WHAT IS BEING ASKED
Which lines below fall between the one containing "theorem reservedF : Statement" and the one containing "Statement (.hdrDataSid c"? Repeat them exactly, counting both of those lines, and add nothing else.

[EXTRACTED MATERIAL — start]

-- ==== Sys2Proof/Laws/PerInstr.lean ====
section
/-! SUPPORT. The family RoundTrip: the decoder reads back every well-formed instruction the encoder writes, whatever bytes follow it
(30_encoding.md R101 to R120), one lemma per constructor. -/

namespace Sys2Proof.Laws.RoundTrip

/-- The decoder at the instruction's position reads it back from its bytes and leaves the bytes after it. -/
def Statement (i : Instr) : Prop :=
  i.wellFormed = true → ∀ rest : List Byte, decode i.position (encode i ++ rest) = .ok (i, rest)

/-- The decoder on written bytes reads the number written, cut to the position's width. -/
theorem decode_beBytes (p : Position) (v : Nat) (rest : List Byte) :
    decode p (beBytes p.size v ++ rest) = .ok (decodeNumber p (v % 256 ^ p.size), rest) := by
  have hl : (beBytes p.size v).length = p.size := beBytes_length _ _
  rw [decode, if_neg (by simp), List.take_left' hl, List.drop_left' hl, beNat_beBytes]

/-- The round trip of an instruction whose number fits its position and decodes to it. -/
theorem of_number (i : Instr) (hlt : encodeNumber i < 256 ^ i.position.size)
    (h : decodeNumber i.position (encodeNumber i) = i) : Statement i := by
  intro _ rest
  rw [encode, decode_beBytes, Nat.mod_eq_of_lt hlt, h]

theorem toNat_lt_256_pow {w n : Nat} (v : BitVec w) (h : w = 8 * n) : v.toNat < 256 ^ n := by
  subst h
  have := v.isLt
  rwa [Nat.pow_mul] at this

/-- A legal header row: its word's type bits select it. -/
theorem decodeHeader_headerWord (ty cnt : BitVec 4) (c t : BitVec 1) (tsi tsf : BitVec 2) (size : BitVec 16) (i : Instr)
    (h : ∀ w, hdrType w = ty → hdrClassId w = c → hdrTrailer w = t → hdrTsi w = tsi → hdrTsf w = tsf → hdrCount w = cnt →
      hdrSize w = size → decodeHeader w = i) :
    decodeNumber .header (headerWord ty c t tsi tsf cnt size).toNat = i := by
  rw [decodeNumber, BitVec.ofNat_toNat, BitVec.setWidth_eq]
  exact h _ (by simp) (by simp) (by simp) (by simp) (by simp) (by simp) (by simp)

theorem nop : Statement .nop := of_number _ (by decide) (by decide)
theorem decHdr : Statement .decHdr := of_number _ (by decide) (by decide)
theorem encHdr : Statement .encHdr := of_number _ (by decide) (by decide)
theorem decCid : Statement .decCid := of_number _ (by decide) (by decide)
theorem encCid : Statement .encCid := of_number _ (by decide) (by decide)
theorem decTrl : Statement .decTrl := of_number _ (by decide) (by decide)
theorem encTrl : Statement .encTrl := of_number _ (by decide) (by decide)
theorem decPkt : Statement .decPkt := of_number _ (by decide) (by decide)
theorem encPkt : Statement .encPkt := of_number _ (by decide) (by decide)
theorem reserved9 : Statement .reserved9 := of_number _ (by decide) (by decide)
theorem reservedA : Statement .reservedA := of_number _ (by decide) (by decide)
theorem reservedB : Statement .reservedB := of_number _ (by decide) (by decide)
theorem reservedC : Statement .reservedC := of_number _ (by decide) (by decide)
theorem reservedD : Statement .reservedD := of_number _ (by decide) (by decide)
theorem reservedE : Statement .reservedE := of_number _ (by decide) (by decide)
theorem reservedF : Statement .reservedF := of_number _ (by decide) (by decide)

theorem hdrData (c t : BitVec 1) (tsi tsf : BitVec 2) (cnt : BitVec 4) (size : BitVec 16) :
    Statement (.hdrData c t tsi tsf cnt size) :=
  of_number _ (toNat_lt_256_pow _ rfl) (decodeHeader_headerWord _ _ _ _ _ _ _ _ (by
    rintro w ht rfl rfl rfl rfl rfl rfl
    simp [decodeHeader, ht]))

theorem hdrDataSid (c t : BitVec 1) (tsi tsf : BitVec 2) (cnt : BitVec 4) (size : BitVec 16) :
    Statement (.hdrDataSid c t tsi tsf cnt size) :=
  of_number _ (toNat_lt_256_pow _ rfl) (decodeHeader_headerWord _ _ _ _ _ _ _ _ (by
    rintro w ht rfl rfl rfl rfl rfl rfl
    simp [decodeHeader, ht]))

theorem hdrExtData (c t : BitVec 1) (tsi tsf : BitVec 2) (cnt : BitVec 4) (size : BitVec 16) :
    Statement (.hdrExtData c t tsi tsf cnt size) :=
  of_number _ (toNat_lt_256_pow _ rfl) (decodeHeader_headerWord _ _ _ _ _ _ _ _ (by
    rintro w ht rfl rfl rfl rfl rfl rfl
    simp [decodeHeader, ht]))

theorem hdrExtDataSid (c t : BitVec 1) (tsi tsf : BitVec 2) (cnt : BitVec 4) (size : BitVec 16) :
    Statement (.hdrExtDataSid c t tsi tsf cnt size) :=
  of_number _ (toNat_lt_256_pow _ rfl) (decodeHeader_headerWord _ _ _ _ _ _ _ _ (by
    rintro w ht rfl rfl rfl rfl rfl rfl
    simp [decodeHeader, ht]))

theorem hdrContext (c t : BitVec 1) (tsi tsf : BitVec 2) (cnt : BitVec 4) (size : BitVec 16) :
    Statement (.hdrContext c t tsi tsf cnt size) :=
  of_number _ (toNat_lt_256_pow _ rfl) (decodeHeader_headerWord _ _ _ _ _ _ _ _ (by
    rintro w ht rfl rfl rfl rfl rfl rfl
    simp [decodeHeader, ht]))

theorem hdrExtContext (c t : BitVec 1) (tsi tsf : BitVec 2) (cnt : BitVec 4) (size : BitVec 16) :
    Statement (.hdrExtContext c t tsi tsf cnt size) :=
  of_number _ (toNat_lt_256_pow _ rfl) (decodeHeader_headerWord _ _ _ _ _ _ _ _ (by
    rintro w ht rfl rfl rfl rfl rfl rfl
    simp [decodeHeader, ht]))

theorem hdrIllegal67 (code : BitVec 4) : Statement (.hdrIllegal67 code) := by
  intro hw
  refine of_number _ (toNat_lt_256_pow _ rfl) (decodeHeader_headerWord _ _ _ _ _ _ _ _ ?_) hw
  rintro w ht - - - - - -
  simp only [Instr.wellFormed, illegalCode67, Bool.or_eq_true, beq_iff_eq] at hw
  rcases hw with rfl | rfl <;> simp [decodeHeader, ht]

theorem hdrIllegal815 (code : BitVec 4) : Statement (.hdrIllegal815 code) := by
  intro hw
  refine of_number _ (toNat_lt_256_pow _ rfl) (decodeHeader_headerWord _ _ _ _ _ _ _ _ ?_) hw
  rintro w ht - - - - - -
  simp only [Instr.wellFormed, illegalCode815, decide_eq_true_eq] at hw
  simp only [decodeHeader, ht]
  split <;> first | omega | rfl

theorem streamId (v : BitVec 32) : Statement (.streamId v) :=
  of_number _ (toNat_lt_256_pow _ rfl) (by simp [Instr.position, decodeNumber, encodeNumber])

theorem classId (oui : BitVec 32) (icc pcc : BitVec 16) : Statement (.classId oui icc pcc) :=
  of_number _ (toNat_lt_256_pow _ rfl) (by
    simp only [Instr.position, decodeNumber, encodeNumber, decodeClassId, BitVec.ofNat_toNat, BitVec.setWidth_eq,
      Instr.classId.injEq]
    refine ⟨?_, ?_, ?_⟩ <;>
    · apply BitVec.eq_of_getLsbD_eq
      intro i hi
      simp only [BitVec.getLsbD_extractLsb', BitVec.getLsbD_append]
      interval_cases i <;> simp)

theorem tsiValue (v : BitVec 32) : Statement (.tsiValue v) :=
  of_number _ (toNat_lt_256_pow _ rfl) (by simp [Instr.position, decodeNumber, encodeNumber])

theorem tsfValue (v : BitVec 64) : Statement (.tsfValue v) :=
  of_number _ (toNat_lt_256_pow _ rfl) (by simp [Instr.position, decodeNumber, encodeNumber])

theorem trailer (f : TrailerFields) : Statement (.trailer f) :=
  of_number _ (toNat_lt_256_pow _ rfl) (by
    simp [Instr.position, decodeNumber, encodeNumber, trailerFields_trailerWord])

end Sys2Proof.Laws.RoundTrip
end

[EXTRACTED MATERIAL — finish]

WRITTEN ANSWER
theorem reservedF : Statement .reservedF := of_number _ (by decide) (by decide)

theorem hdrData (c t : BitVec 1) (tsi tsf : BitVec 2) (cnt : BitVec 4) (size : BitVec 16) :
    Statement (.hdrData c t tsi tsf cnt size) :=
  of_number _ (toNat_lt_256_pow _ rfl) (decodeHeader_headerWord _ _ _ _ _ _ _ _ (by
    rintro w ht rfl rfl rfl rfl rfl rfl
    simp [decodeHeader, ht]))

theorem hdrDataSid (c t : BitVec 1) (tsi tsf : BitVec 2) (cnt : BitVec 4) (size : BitVec 16) :
    Statement (.hdrDataSid c t tsi tsf cnt size) :=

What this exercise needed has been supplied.